## WORK INSTRUCTION
The first line of the entries below, the line containing "exact if_pos (hopcode.trans hbyte)", and every line between them should be repeated exactly, and nothing else.

[Collected data]
_ _ _

/-! ### An issued command byte -/

/-- A waiting Transaction of 1 to 33 bytes that begins with the issued byte is assembled (R147). -/
theorem acceptCommandByte_of_match {t : Transaction} {more : List Transaction} {b : SampledByte} {rest : List SampledByte}
    {byte : Byte} (d : Downstream) (h : t.bytes = b :: rest) (hlen : rest.length ≤ 32) (hbyte : b.mosi = byte) :
    acceptCommandByte byte (t :: more) d = acceptTransaction t d := by
  obtain ⟨f, data, hassemble, hopcode⟩ := assemble_cons h hlen d.extStore.length
  rw [acceptCommandByte, hassemble]
  exact if_pos (hopcode.trans hbyte)

/-- The stage after a Transaction that gives frames has been accepted (R152). -/
theorem acceptTransaction_of_assemble {t : Transaction} {d : Downstream} {f : CommandFrame} {data : Option DataFrame}
    (h : assemble t d.extStore.length = some (f, data)) :
    acceptTransaction t d =
      { assembled := d.assembled + 1
        frames := d.frames ++ (Frame.command f :: (data.map Frame.data).toList)
        extStore := d.extStore ++ assembledBytes t
        commits := d.commits + 1
        viewed := some d.frames.length } := by
  rw [acceptTransaction, h]

/-! ### The Transaction of a row's command byte -/

section
variable {i : Instr} {row : CommandRow} {t : Transaction} {b : SampledByte} (d : Downstream)

/-- The payload of a Transaction that begins with a row's byte is on the line of the row's opcode. -/
theorem payloadOf_commandRow (hrow : commandRow i = some row) (hbyte : b.mosi = row.byte) (rest : List SampledByte) :
    payloadOf b.mosi rest = rest.map (byteOnLine (lineOfCommand row.opcode)) := by
  rw [payloadOf, hbyte, (classify_commandRow hrow).1]

/-- What is seen of the assembled Transaction is its row's opcode, pipe and register, and its payload (R144, R150). -/
theorem decoded_of_commandRow {rest : List SampledByte} (hrow : commandRow i = some row) (hbytes : t.bytes = b :: rest)
    (hlen : rest.length ≤ 32) (hbyte : b.mosi = row.byte) :
    ∃ x, (acceptTransaction t d).decoded = some x ∧ x.opcode = row.opcode ∧ x.pipe = row.pipe ∧
      x.register = row.register.map registerName ∧
      (cmdCarriesData row.opcode (cmdRegister row.byte) = true →
        x.payload = rest.map (byteOnLine (lineOfCommand row.opcode))) := by
  obtain ⟨hclass, hregister, hpipe⟩ := classify_commandRow hrow
  obtain ⟨f, data, hassemble, hopcode⟩ := assemble_cons hbytes hlen d.extStore.length
  replace hopcode : f.opcodeByte = row.byte := hopcode.trans hbyte
  refine ⟨_, acceptTransaction_decoded hassemble, ?_, ?_, ?_, fun hcarries => ?_⟩
  · exact (congrArg classify hopcode).trans hclass
  · exact (congrArg pipeOfCommand hopcode).trans hpipe
  · exact (congrArg registerOfCommand hopcode).trans hregister
  · rw [← hclass, ← hbyte] at hcarries
    obtain ⟨f', data', hassemble', hpayload⟩ := payload_decodeFrames d.extStore [] hbytes hlen hcarries
    rw [hassemble] at hassemble'
    cases hassemble'
    rw [List.append_nil] at hpayload
    rw [hpayload, payloadOf_commandRow hrow hbyte]

/-- The stores after a Transaction of one byte (R149). -/
theorem stores_of_single (hrow : commandRow i = some row) (hbytes : t.bytes = [b]) (hbyte : b.mosi = row.byte) :
    (acceptTransaction t d).extStore = d.extStore ∧
      (acceptTransaction t d).frames =
        d.frames ++ [.command ⟨b.mosi, b.miso, t.selectLow, t.selectHigh, decide (row.register = some 0x1F)⟩] := by
  obtain ⟨hframe, hstored⟩ := assemble_single hbytes d.extStore.length
  rw [acceptTransaction_of_assemble hframe, hstored, ← cmdAnomaly_commandRow hrow, ← hbyte]
  exact ⟨List.append_nil _, rfl⟩

/-- The stores after a Transaction of more bytes (R148). -/
theorem stores_of_pair {c : SampledByte} {more : List SampledByte} (hrow : commandRow i = some row)
    (hbytes : t.bytes = b :: c :: more) (hlen : (c :: more).length ≤ 32) (hbyte : b.mosi = row.byte) :
    (acceptTransaction t d).extStore =
        d.extStore ++ extendedBytes ((c :: more).map (byteOnLine (lineOfCommand row.opcode))) ∧
      (acceptTransaction t d).frames =
        d.frames ++
          [.command ⟨b.mosi, b.miso, t.selectLow, midSample b.lastSample c.firstSample,
             decide (row.register = some 0x1F)⟩,
           .data ⟨(c :: more).length, lineOfCommand row.opcode, midSample b.lastSample c.firstSample, t.selectHigh,
             storePayload ((c :: more).map (byteOnLine (lineOfCommand row.opcode))) d.extStore.length,
             !cmdCarriesData row.opcode (cmdRegister row.byte)⟩] := by
  obtain ⟨hframes, hstored⟩ := assemble_pair hbytes hlen d.extStore.length
  have hpayload := payloadOf_commandRow hrow hbyte (c :: more)
  rw [acceptTransaction_of_assemble hframes, hstored, dataFrameOf, hpayload, List.length_map,
    ← cmdAnomaly_commandRow hrow, hbyte, (classify_commandRow hrow).1]
  exact ⟨rfl, rfl⟩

_ _ _

## ANSWER TO THE EXERCISE
/-! ### An issued command byte -/

/-- A waiting Transaction of 1 to 33 bytes that begins with the issued byte is assembled (R147). -/
theorem acceptCommandByte_of_match {t : Transaction} {more : List Transaction} {b : SampledByte} {rest : List SampledByte}
    {byte : Byte} (d : Downstream) (h : t.bytes = b :: rest) (hlen : rest.length ≤ 32) (hbyte : b.mosi = byte) :
    acceptCommandByte byte (t :: more) d = acceptTransaction t d := by
  obtain ⟨f, data, hassemble, hopcode⟩ := assemble_cons h hlen d.extStore.length
  rw [acceptCommandByte, hassemble]
  exact if_pos (hopcode.trans hbyte)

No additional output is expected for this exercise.